*Dataset extract:*
===============

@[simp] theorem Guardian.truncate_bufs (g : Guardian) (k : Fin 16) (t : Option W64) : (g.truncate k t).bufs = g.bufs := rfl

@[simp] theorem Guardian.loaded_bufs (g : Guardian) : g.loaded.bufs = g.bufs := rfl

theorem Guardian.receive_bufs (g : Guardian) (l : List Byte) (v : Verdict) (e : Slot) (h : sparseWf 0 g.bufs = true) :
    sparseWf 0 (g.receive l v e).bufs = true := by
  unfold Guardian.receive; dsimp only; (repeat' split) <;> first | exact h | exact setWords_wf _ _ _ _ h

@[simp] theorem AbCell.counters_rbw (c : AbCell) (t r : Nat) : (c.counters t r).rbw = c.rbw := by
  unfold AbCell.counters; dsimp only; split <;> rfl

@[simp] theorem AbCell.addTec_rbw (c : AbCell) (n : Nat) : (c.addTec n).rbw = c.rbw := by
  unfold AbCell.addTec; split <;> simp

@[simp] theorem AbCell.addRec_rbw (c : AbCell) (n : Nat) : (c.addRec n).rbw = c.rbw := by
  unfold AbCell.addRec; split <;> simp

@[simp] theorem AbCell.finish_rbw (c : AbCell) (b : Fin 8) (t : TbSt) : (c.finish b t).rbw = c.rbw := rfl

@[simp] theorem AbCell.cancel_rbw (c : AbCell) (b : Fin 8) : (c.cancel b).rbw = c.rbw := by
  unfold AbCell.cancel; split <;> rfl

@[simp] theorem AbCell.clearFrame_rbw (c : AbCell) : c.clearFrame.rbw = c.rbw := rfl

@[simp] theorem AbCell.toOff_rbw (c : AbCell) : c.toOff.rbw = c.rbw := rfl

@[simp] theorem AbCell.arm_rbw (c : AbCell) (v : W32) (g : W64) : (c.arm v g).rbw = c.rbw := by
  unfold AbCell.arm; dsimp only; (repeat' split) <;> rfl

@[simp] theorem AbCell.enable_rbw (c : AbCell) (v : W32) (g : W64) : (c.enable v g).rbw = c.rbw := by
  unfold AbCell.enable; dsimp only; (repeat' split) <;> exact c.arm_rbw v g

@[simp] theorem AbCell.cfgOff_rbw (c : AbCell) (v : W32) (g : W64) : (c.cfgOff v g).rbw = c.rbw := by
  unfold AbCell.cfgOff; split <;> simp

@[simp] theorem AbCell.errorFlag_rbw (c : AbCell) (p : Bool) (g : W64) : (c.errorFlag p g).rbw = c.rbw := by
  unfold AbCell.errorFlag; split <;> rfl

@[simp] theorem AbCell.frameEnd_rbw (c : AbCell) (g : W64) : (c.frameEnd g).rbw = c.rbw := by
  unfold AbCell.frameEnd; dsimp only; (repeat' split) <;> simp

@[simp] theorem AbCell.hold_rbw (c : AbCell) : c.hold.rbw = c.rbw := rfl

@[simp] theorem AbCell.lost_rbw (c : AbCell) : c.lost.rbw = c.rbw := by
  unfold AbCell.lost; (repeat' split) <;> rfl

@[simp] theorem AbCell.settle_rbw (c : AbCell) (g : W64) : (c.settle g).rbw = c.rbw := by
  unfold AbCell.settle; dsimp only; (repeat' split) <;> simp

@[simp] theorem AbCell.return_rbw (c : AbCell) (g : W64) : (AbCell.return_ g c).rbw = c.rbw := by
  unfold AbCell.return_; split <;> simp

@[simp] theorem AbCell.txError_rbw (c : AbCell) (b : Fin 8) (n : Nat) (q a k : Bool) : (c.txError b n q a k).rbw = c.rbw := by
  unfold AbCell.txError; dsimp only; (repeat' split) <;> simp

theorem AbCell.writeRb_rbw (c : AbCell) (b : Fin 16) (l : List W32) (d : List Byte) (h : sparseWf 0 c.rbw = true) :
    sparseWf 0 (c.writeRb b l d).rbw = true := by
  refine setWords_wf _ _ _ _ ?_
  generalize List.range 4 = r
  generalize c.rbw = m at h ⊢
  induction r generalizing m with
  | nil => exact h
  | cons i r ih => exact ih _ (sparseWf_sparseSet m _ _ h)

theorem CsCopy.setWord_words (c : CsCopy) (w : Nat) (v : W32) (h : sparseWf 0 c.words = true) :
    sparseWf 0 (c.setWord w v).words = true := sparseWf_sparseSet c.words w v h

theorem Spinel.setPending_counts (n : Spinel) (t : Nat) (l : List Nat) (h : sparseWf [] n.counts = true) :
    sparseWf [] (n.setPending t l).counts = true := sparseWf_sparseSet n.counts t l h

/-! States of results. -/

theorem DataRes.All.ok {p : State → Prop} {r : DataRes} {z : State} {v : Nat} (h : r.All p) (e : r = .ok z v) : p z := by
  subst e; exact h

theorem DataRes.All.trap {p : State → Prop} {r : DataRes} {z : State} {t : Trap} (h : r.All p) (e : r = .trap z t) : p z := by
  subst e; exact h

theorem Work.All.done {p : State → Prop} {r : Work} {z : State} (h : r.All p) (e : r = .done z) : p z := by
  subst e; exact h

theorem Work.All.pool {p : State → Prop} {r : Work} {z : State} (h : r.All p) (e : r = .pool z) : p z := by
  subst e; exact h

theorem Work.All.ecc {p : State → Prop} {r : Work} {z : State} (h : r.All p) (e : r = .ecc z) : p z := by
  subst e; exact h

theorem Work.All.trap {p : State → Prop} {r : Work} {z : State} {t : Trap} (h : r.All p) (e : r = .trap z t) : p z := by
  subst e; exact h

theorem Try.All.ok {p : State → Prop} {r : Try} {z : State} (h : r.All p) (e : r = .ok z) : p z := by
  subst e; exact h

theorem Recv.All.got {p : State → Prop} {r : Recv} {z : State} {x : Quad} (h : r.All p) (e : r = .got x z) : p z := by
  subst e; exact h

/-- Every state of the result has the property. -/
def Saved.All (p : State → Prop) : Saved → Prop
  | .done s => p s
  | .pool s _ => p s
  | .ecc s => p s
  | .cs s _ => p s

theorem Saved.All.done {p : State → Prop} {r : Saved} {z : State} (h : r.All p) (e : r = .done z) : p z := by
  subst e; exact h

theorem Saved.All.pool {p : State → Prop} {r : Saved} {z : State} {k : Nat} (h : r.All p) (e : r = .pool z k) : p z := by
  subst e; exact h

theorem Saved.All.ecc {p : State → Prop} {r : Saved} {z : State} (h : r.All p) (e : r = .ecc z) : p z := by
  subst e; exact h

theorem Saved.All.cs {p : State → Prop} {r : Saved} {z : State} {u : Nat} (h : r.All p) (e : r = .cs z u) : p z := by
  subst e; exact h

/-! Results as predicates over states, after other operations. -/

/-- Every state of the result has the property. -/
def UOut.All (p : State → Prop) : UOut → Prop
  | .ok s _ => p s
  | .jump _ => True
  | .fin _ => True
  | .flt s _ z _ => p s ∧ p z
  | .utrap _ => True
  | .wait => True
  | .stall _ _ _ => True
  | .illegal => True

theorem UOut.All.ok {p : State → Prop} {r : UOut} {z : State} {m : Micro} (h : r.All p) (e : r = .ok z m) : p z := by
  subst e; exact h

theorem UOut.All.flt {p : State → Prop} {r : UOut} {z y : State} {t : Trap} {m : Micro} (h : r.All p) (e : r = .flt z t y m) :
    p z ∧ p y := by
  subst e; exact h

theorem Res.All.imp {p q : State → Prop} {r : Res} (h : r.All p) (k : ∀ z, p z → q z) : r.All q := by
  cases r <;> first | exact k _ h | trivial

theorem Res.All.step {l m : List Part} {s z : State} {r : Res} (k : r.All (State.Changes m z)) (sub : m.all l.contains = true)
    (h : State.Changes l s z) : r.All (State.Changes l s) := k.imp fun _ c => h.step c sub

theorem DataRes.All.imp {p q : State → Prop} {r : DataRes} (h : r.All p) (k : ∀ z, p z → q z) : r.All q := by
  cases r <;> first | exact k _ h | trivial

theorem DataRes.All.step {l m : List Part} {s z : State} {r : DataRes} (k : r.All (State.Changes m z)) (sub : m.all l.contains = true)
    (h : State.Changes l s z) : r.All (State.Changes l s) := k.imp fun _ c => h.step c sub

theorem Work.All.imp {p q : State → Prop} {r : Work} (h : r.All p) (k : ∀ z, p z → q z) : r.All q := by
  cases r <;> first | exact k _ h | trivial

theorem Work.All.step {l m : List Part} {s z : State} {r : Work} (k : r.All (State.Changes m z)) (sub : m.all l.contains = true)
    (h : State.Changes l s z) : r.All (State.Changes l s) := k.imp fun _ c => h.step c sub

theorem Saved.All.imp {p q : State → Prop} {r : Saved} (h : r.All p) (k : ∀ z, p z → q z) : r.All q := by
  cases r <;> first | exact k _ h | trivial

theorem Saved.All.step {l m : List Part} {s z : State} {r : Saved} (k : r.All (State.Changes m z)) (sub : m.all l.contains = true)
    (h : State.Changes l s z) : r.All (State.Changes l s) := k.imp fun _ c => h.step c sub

===============

*Exercise goal:* Every line above in which the word "dsimp" occurs needs to be copied.

*Written answer:*
  unfold Guardian.receive; dsimp only; (repeat' split) <;> first | exact h | exact setWords_wf _ _ _ _ h
  unfold AbCell.counters; dsimp only; split <;> rfl
  unfold AbCell.arm; dsimp only; (repeat' split) <;> rfl
  unfold AbCell.enable; dsimp only; (repeat' split) <;> exact c.arm_rbw v g
  unfold AbCell.frameEnd; dsimp only; (repeat' split) <;> simp
  unfold AbCell.settle; dsimp only; (repeat' split) <;> simp
  unfold AbCell.txError; dsimp only; (repeat' split) <;> simp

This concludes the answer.